Mlflow works extremly slow with PostgreSQL #1763

DimaZhu · 2019-08-20T08:03:08Z

Hi, everyone. We started to use MlFlow several weeks ago and decided to use PostgreSQL to speed up processing. But now experiment with ~300 runs loads approximately infinity and exceeds any reasonable time limits. Than I've updated to v1.1 and it started to work better (~2 minutes), but still devastating. I've looked in database and found out that there is 5500 runs. Could it be the reason of slow mlflow work? And if so, if there is API to clean deleted runs from db?
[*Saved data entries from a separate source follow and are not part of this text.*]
-- ==== Sys2Proof/Machine/Float.lean ====
section
/-! DEFINITION. Number formats and rounding (R11 to R32): every finite value is held exactly as a sign, a natural
significand and a power of two; each format has one decoder and one encoder, and each result is rounded once. -/
namespace Sys2Proof.Machine
open Sys2Proof

/-! ## Formats -/

/-- The formats of R11; code 0xF is reserved. -/
inductive Fmt where
  | f64 | f32 | f16 | bf16 | e5m2 | e4m3 | e2m1 | t8 | t6 | int8 | int16 | int32 | int64 | mod64 | e8m0
deriving DecidableEq, Repr

def fmtOf : Nat → Option Fmt
  | 0 => some .f64 | 1 => some .f32 | 2 => some .f16 | 3 => some .bf16 | 4 => some .e5m2 | 5 => some .e4m3
  | 6 => some .e2m1 | 7 => some .t8 | 8 => some .t6 | 9 => some .int8 | 10 => some .int16 | 11 => some .int32
  | 12 => some .int64 | 13 => some .mod64 | 14 => some .e8m0 | _ => none

/-- The format of a `w` field (R56). -/
def fwFmt : FW → Fmt
  | .f64 => .f64 | .f32 => .f32 | .f16 => .f16 | .bf16 => .bf16

/-- Bits of an element (R11). -/
def Fmt.bits : Fmt → Nat
  | .f64 => 64 | .f32 => 32 | .f16 => 16 | .bf16 => 16 | .e5m2 => 8 | .e4m3 => 8 | .e2m1 => 4 | .t8 => 8
  | .t6 => 6 | .int8 => 8 | .int16 => 16 | .int32 => 32 | .int64 => 64 | .mod64 => 64 | .e8m0 => 8

/-- Exponent bits, fraction bits and bias of a binary format (R15); zeros for the others. -/
def Fmt.expBits : Fmt → Nat
  | .f64 => 11 | .f32 => 8 | .f16 => 5 | .bf16 => 8 | .e5m2 => 5 | .e4m3 => 4 | .e2m1 => 2 | _ => 0
def Fmt.fracBits : Fmt → Nat
  | .f64 => 52 | .f32 => 23 | .f16 => 10 | .bf16 => 7 | .e5m2 => 2 | .e4m3 => 3 | .e2m1 => 1 | _ => 0
def Fmt.bias : Fmt → Nat
  | .f64 => 1023 | .f32 => 127 | .f16 => 15 | .bf16 => 127 | .e5m2 => 15 | .e4m3 => 7 | .e2m1 => 1 | _ => 0

/-- Code of the largest finite magnitude, sign bit clear (R17). -/
def Fmt.maxCode : Fmt → Nat
  | .f64 => 0x7FEFFFFFFFFFFFFF | .f32 => 0x7F7FFFFF | .f16 => 0x7BFF | .bf16 => 0x7F7F | .e5m2 => 0x7B
  | .e4m3 => 0x7E | .e2m1 => 0x7 | .t8 => 0x7F | .t6 => 0x1F | _ => 0

/-- The canonical NaN (R16); for a tapered format, NaR (R20). -/
def Fmt.nanCode : Fmt → Nat
  | .f64 => 0x7FF8000000000000 | .f32 => 0x7FC00000 | .f16 => 0x7E00 | .bf16 => 0x7FC0 | .e5m2 => 0x7E
  | .e4m3 => 0x7F | .t8 => 0x80 | .t6 => 0x20 | .e8m0 => 0xFF | _ => 0

/-- Code of +∞ in the formats that have it (R15). -/
def Fmt.infCode : Fmt → Nat
  | .f64 => 0x7FF0000000000000 | .f32 => 0x7F800000 | .f16 => 0x7C00 | .bf16 => 0x7F80 | .e5m2 => 0x7C | _ => 0

/-! ## Values -/

/-- A decoded value. A finite one is (-1)^neg * m * 2^e; a zero keeps its sign. -/
inductive FVal where
  | fin (neg : Bool) (m : Nat) (e : Int)
  | inf (neg : Bool)
  | nan (signalling : Bool)
deriving DecidableEq, Repr

def FVal.isNan : FVal → Bool
  | .nan _ => true | _ => false
def FVal.isSig : FVal → Bool
  | .nan s => s | _ => false
def FVal.isInf : FVal → Bool
  | .inf _ => true | _ => false
def FVal.isZero : FVal → Bool
  | .fin _ m _ => m == 0 | _ => false
def FVal.neg : FVal → Bool
  | .fin n _ _ => n | .inf n => n | .nan _ => false
def FVal.negate : FVal → FVal
  | .fin n m e => .fin (!n) m e | .inf n => .inf (!n) | .nan s => .nan s

/-- NV for a signalling NaN among the operands. -/
def sigFlags (l : List FVal) : FFlags := flagIf (l.any FVal.isSig) flagNV

/-- Decodes a binary format (R15, R16). -/
def decodeBin (f : Fmt) (c : Nat) : FVal :=
  let F := f.fracBits
  let E := f.expBits
  let neg := c / 2 ^ (E + F) % 2 == 1
  let e := c / 2 ^ F % 2 ^ E
  let fr := c % 2 ^ F
  if f = .e4m3 ∧ e = 15 ∧ fr = 7 then .nan false
  else if e = 2 ^ E - 1 ∧ f ≠ .e4m3 ∧ f ≠ .e2m1 then
    if fr = 0 then .inf neg else .nan (fr / 2 ^ (F - 1) % 2 == 0)
  else if e = 0 then .fin neg fr (1 - (f.bias : Int) - F)
  else .fin neg (2 ^ F + fr) ((e : Int) - f.bias - F)

/-- Number of consecutive bits equal to `b` in `w`, from bit `i - 1` downward (R19). -/
def runLength (w : Nat) (b : Bool) : Nat → Nat
  | 0 => 0
  | i + 1 => if (w / 2 ^ i % 2 == 1) == b then 1 + runLength w b i else 0

/-- The magnitude of a tapered word whose sign bit is clear and which is not zero (R19): significand and
exponent. -/
def taperedMag (n w : Nat) : Nat × Int :=
  let b := w / 2 ^ (n - 2) % 2 == 1
  let m := runLength w b (n - 1)
  let k : Int := if b then (m : Int) - 1 else -(m : Int)
  -- bits below the run's terminating bit
  let len := n - 1 - m - 1
  let rest := w % 2 ^ len
  let e : Nat := if len = 0 then 0 else rest / 2 ^ (len - 1)
  let fb := len - 1
  let fr := rest % 2 ^ fb
  (2 ^ fb + fr, 2 * k + e - fb)

/-- Decodes a tapered word of `n` bits (R19). That NaR is quiet is the model's choice (log 106). -/
def decodeTapered (n w : Nat) : FVal :=
  let w := w % 2 ^ n
  if w = 0 then .fin false 0 0
  else if w = 2 ^ (n - 1) then .nan false
  else
    let neg := w / 2 ^ (n - 1) == 1
    let a := if neg then 2 ^ n - w else w
    let r := taperedMag n a
    .fin neg r.1 r.2

/-- Decodes an element of any format but MOD64, from the low bits of `c` (R13, R15, R19, R22). That the NaN of E8M0 is quiet, as
that of E4M3 is, is the model's choice (log 106). -/
def decodeFmt (f : Fmt) (c : Nat) : FVal :=
  match f with
  | .f64 | .f32 | .f16 | .bf16 | .e5m2 | .e4m3 | .e2m1 => decodeBin f (c % 2 ^ f.bits)
  | .t8 => decodeTapered 8 c
  | .t6 => decodeTapered 6 c
  | .int8 | .int16 | .int32 | .int64 =>
    let z := signed f.bits c
    .fin (z < 0) z.natAbs 0
  | .mod64 => .fin false (c % 2 ^ 64) 0
  | .e8m0 => if c % 256 = 255 then .nan false else .fin false 1 ((c % 256 : Nat) - 127)

/-- Reads a subnormal input as a zero of its sign, under `.ftz` (R18). -/
def flushIn (f : Fmt) (ftz : Bool) (v : FVal) : FVal :=
  match v with
  | .fin n m e => if ftz && decide (m < 2 ^ f.fracBits) then .fin n 0 e else .fin n m e
  | v => v

/-! ## Rounding (R25 to R27) -/

/-- A rounding mode; stochastic rounding carries the 24 random bits of its element (R27, R28). -/
inductive RMode where
  | rne | rtz | rup | rdn
  | rsr (bits : Nat)
deriving DecidableEq, Repr

/-- `%frm` where stochastic rounding does not apply (R27). -/
def modeOf (frm : BitVec 3) : RMode :=
  match frm.toNat with
  | 1 => .rtz | 2 => .rup | 3 => .rdn | _ => .rne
dbczumar · 2019-08-20T17:12:07Z

@DimaZhu Can you try this again on MLflow 1.2 and confirm that the issue persists? The latest release contains some performance improvements for the SQLAlchemyStore.

Are you logging a large number of metrics to MLflow? The 1.2 release should help significantly in that case.
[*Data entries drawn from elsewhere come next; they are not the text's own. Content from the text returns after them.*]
-- ==== Sys2Proof/WellFormed.lean ====
section
/-! DEFINITION. What the operands of an instruction still have to satisfy beyond their types (R57 to R63, R68
step 7), and the registers an instruction names (R36). -/
namespace Sys2Proof

/-! ## Registers an instruction names -/

def LSrc.vregs : LSrc → List VReg
  | .v r => [r]
  | _ => []

def VDst.vregs (d : VDst) : List VReg := d.toList

/-- Every lane register the instruction's fields name, in heads and tails alike (R36, R57). A destination
suppressed by `nwb` names none. -/
def Instr.vregs : Instr → List VReg
  | .add _ d a b | .sub _ d a b | .addSat _ d a b | .addSatu _ d a b | .subSat _ d a b | .subSatu _ d a b
  | .mul _ d a b | .mulh _ d a b | .mulhu _ d a b | .mad _ d a b | .min _ d a b | .minu _ d a b
  | .max _ d a b | .maxu _ d a b | .and _ d a b | .or _ d a b | .xor _ d a b | .shl _ d a b | .shr _ d a b
  | .sra _ d a b | .rot _ d a b | .bfe _ d a b | .bfi _ d a b | .pack _ d a b | .unpack _ d a b
  | .swz _ d a b | .shfl _ d a b | .lget _ d a b | .lput _ d a b => VDst.vregs d ++ a.vregs ++ b.vregs
  | .addc _ d a b | .subb _ d a b | .sel _ d a b => VDst.vregs d ++ a.vregs ++ b.vregs
  | .mmul _ d a b | .madd _ d a b | .msub _ d a b | .mred _ d a b => VDst.vregs d ++ a.vregs ++ b.vregs
  | .fadd _ d a b | .fsub _ d a b | .fmul _ d a b | .fma _ d a b | .fmin _ d a b | .fmax _ d a b
  | .faddFtz _ d a b | .fsubFtz _ d a b | .fmulFtz _ d a b | .fmaFtz _ d a b =>
      VDst.vregs d ++ a.vregs ++ b.vregs
  | .fma3 _ d a b c _ _ _ => VDst.vregs d ++ a.vregs ++ b.vregs ++ c.vregs
  | .abs _ d a | .clz _ d a | .pop _ d a => VDst.vregs d ++ a.vregs
  | .mov d a => VDst.vregs d ++ a.vregs
  | .fabs _ d a | .fneg _ d a | .frnd _ d a | .fclass _ d a | .fcvti _ d a | .fcvtiu _ d a | .icvtf _ d a
  | .icvtfu _ d a | .frcp _ d a | .frsq _ d a | .fsqrt _ d a | .fex2 _ d a | .flg2 _ d a | .fsin _ d a
  | .fcos _ d a => VDst.vregs d ++ a.vregs
  | .fcvt d a _ | .walki d a _ | .walk d a _ => VDst.vregs d ++ a.vregs
  | .cmpEq _ _ a b | .cmpNe _ _ a b | .cmpLt _ _ a b | .cmpLtu _ _ a b | .cmpLe _ _ a b | .cmpLeu _ _ a b =>
      a.vregs ++ b.vregs
  | .fcmpEq _ _ a b | .fcmpNe _ _ a b | .fcmpLt _ _ a b | .fcmpLe _ _ a b | .fcmpUn _ _ a b =>
      a.vregs ++ b.vregs
  | .addImm _ d a _ | .andImm _ d a _ | .orImm _ d a _ | .xorImm _ d a _ | .shlImm _ d a _ | .shrImm _ d a _
  | .sraImm _ d a _ | .rotImm _ d a _ => VDst.vregs d ++ a.vregs
  | .li _ d _ => VDst.vregs d
  | .cmpEqImm _ _ a _ | .cmpLtImm _ _ a _ => a.vregs
  | .shfli d a _ _ => VDst.vregs d ++ a.vregs
  | .vote _ _ a => a.vregs
  | .red _ d a | .scan _ d a | .scanEx _ d a | .segred _ d a => VDst.vregs d ++ a.vregs
  | .bfly _ d a b | .ibfly _ d a b => VDst.vregs d ++ a :: b.vregs
  | .ld _ _ _ _ _ d a => d :: a.vregs
  | .st _ _ _ _ _ d a => d.vregs ++ a.vregs
  | .ldx _ _ _ _ _ d a b _ => d :: a.vregs ++ b.vregs
  | .stx _ _ _ _ _ d a b _ => d.vregs ++ a.vregs ++ b.vregs
  | .stf _ _ _ _ d a f _ => d.vregs ++ a.vregs ++ f.vregs
  | .lds _ _ _ _ d a => d :: a.vregs
  | .sts _ _ _ _ d a => d.vregs ++ a.vregs
  | .atom _ _ _ _ _ d a => d :: a.vregs
  | .atomOffset _ _ _ _ d a c _ => d :: a.vregs ++ c.vregs
  | .cas _ _ _ _ d a e n => d :: a.vregs ++ e.vregs ++ n.vregs
  | .redm _ _ _ d a => d.vregs ++ a.vregs
  | .srdLane d _ => [d]
  | _ => []

/-- No lane register of the instruction is numbered `v` or above (R36). -/
def Instr.fits (v : Nat) (i : Instr) : Bool := i.vregs.all fun r => decide (r.val < v)

/-! ## Constraints between fields -/

/-- The register that d = `none` still encodes: a suppressed destination's field holds zero (R60). -/
def VDst.field (d : VDst) : VReg := d.getD 0

/-- What R36, R63, R71 and R136 ask of an instruction beyond the types of its fields. -/
def Instr.wellFormed : Instr → Bool
  | .bfly _ d a _ | .ibfly _ d a _ => decide (VDst.field d ≠ a)
  | .stf _ _ _ _ _ _ _ inc => decide (inc ≠ 0)
  | .srd _ n => decide (n ≠ .lane) && decide (n ≠ .wid)
  | _ => true

/-- An instruction that a team whose kernel declares `v` lane registers may issue: well formed, naming no lane
register at or above `v` (R36, R68 step 7). -/
def Instr.legalFor (v : Nat) (i : Instr) : Bool := i.wellFormed && i.fits v

end Sys2Proof
end

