/-- Performs what it can of one access. -/
def State.performAcc (s : State) (tid seq : Nat) : State :=
  match s.acc? tid seq with
  | none => s
  | some a => (List.range a.elems.length).foldl (fun s i => s.performElem tid seq i) s
def State.deliverAcc (s : State) (tid seq : Nat) : State :=
  match s.acc? tid seq with
  | none => s
  | some a => (List.range a.elems.length).foldl (fun s i => s.deliverElem tid seq i) s
/-- Drains the entries that an access's stores stand in. -/
def State.drainAcc (s : State) (tid seq : Nat) : State :=
  match s.acc? tid seq with
  | none => s
  | some a => (a.elems.filterMap Elem.line?).eraseDups.foldl (fun s p => s.drainEntry tid p.1 p.2) s
/-- The home, and every other die, applies the updates of an access. -/
def State.spreadAcc (s : State) (tid seq : Nat) : State :=
  match s.acc? tid seq with
  | none => s
  | some a => if a.elems.any Elem.inSeries then s.applyAllMulti else s

/-- Performs an access and what must come before it, as far as nothing is held, remote, or kept by a link. -/
def State.forceAcc (s : State) (tid seq : Nat) : State :=
  ((s.team tid).needed seq).foldl (fun s q => ((s.performAcc tid q).drainAcc tid q).spreadAcc tid q) s

/-- Performs every access of a team, its combining buffer and its multicasts included. -/
def State.forceAll (s : State) (tid : Nat) : State :=
  ((s.team tid).accs.map Acc.seq).foldl (fun s q => ((s.performAcc tid q).drainAcc tid q).spreadAcc tid q) s

/-- Performs and delivers every result that a team still awaits. -/
def State.forceResults (s : State) (tid : Nat) : State :=
  let want := ((s.team tid).accs.filter fun a => a.op.returns && a.dst != .none).map Acc.seq
  let s := want.foldl (fun s q => s.forceAcc tid q) s
  want.foldl (fun s q => s.deliverAcc tid q) s

/-- Whether everything that a fence of a scope covers has been performed: every access, or only loads and waits (R147). A
remote access counts only at pod scope (R259). -/
def Team.fenced (t : Team) (rel : Bool) (sc : Scope) : Bool :=
  t.accs.all fun a => (!rel && !a.op.returns) || a.elems.all fun e => e.performedAt sc || (e.remote && sc != .pod)
/-- Whether every result has been delivered. -/
def Team.allHome (t : Team) : Bool := t.accs.all fun a => a.finished || !a.op.returns

/-- Whether a team has nothing left to drain (R325, R330). -/
def State.drained (s : State) (tid : Nat) : Bool :=
  let t := s.team tid
  t.accs.all Acc.finished && (s.combOf t).all fun c => c.tid != tid

/-- An instruction that must wait in place: the tenure continues, the PC stays, and it has not issued (R147, R217). -/
def stall (s : State) : Out :=
  .next (s.onCur fun t => { t with tenure := match t.tenure with | .held n => .held (n - 1) | k => k })

end Sys2Proof.Machine
end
Regarding your question about run deletion, MLflow provides a delete_run() API; here are the docs for the Python API: https://mlflow.org/docs/latest/python_api/mlflow.tracking.html#mlflow.tracking.MlflowClient.delete_run

DimaZhu · 2019-08-21T06:20:07Z

@dbczumar Just tried v1.2, didn't notice any difference.
Btw, mlflow --version crashes:

Traceback (most recent call last):
  File "/Vol0/user/d.zhukov/miniconda3/envs/odometry/bin/mlflow", line 10, in <module>
    sys.exit(cli())
  File "/Vol0/user/d.zhukov/miniconda3/envs/odometry/lib/python3.6/site-packages/click/core.py", line 764, in __call__
    return self.main(*args, **kwargs)
  File "/Vol0/user/d.zhukov/miniconda3/envs/odometry/lib/python3.6/site-packages/click/core.py", line 716, in main
    with self.make_context(prog_name, args, **extra) as ctx:
  File "/Vol0/user/d.zhukov/miniconda3/envs/odometry/lib/python3.6/site-packages/click/core.py", line 641, in make_context
    self.parse_args(ctx, args)
  File "/Vol0/user/d.zhukov/miniconda3/envs/odometry/lib/python3.6/site-packages/click/core.py", line 1089, in parse_args
    rest = Command.parse_args(self, ctx, args)
  File "/Vol0/user/d.zhukov/miniconda3/envs/odometry/lib/python3.6/site-packages/click/core.py", line 940, in parse_args
    value, args = param.handle_parse_result(ctx, opts, args)
  File "/Vol0/user/d.zhukov/miniconda3/envs/odometry/lib/python3.6/site-packages/click/core.py", line 1477, in handle_parse_result
    self.callback, ctx, self, value)
  File "/Vol0/user/d.zhukov/miniconda3/envs/odometry/lib/python3.6/site-packages/click/core.py", line 96, in invoke_param_callback
    return callback(ctx, param, value)
  File "/Vol0/user/d.zhukov/miniconda3/envs/odometry/lib/python3.6/site-packages/click/decorators.py", line 270, in callback
    raise RuntimeError('Could not determine version')
RuntimeError: Could not determine version

We have approximately 40 parameters and 50 metrics per run and also artifacts.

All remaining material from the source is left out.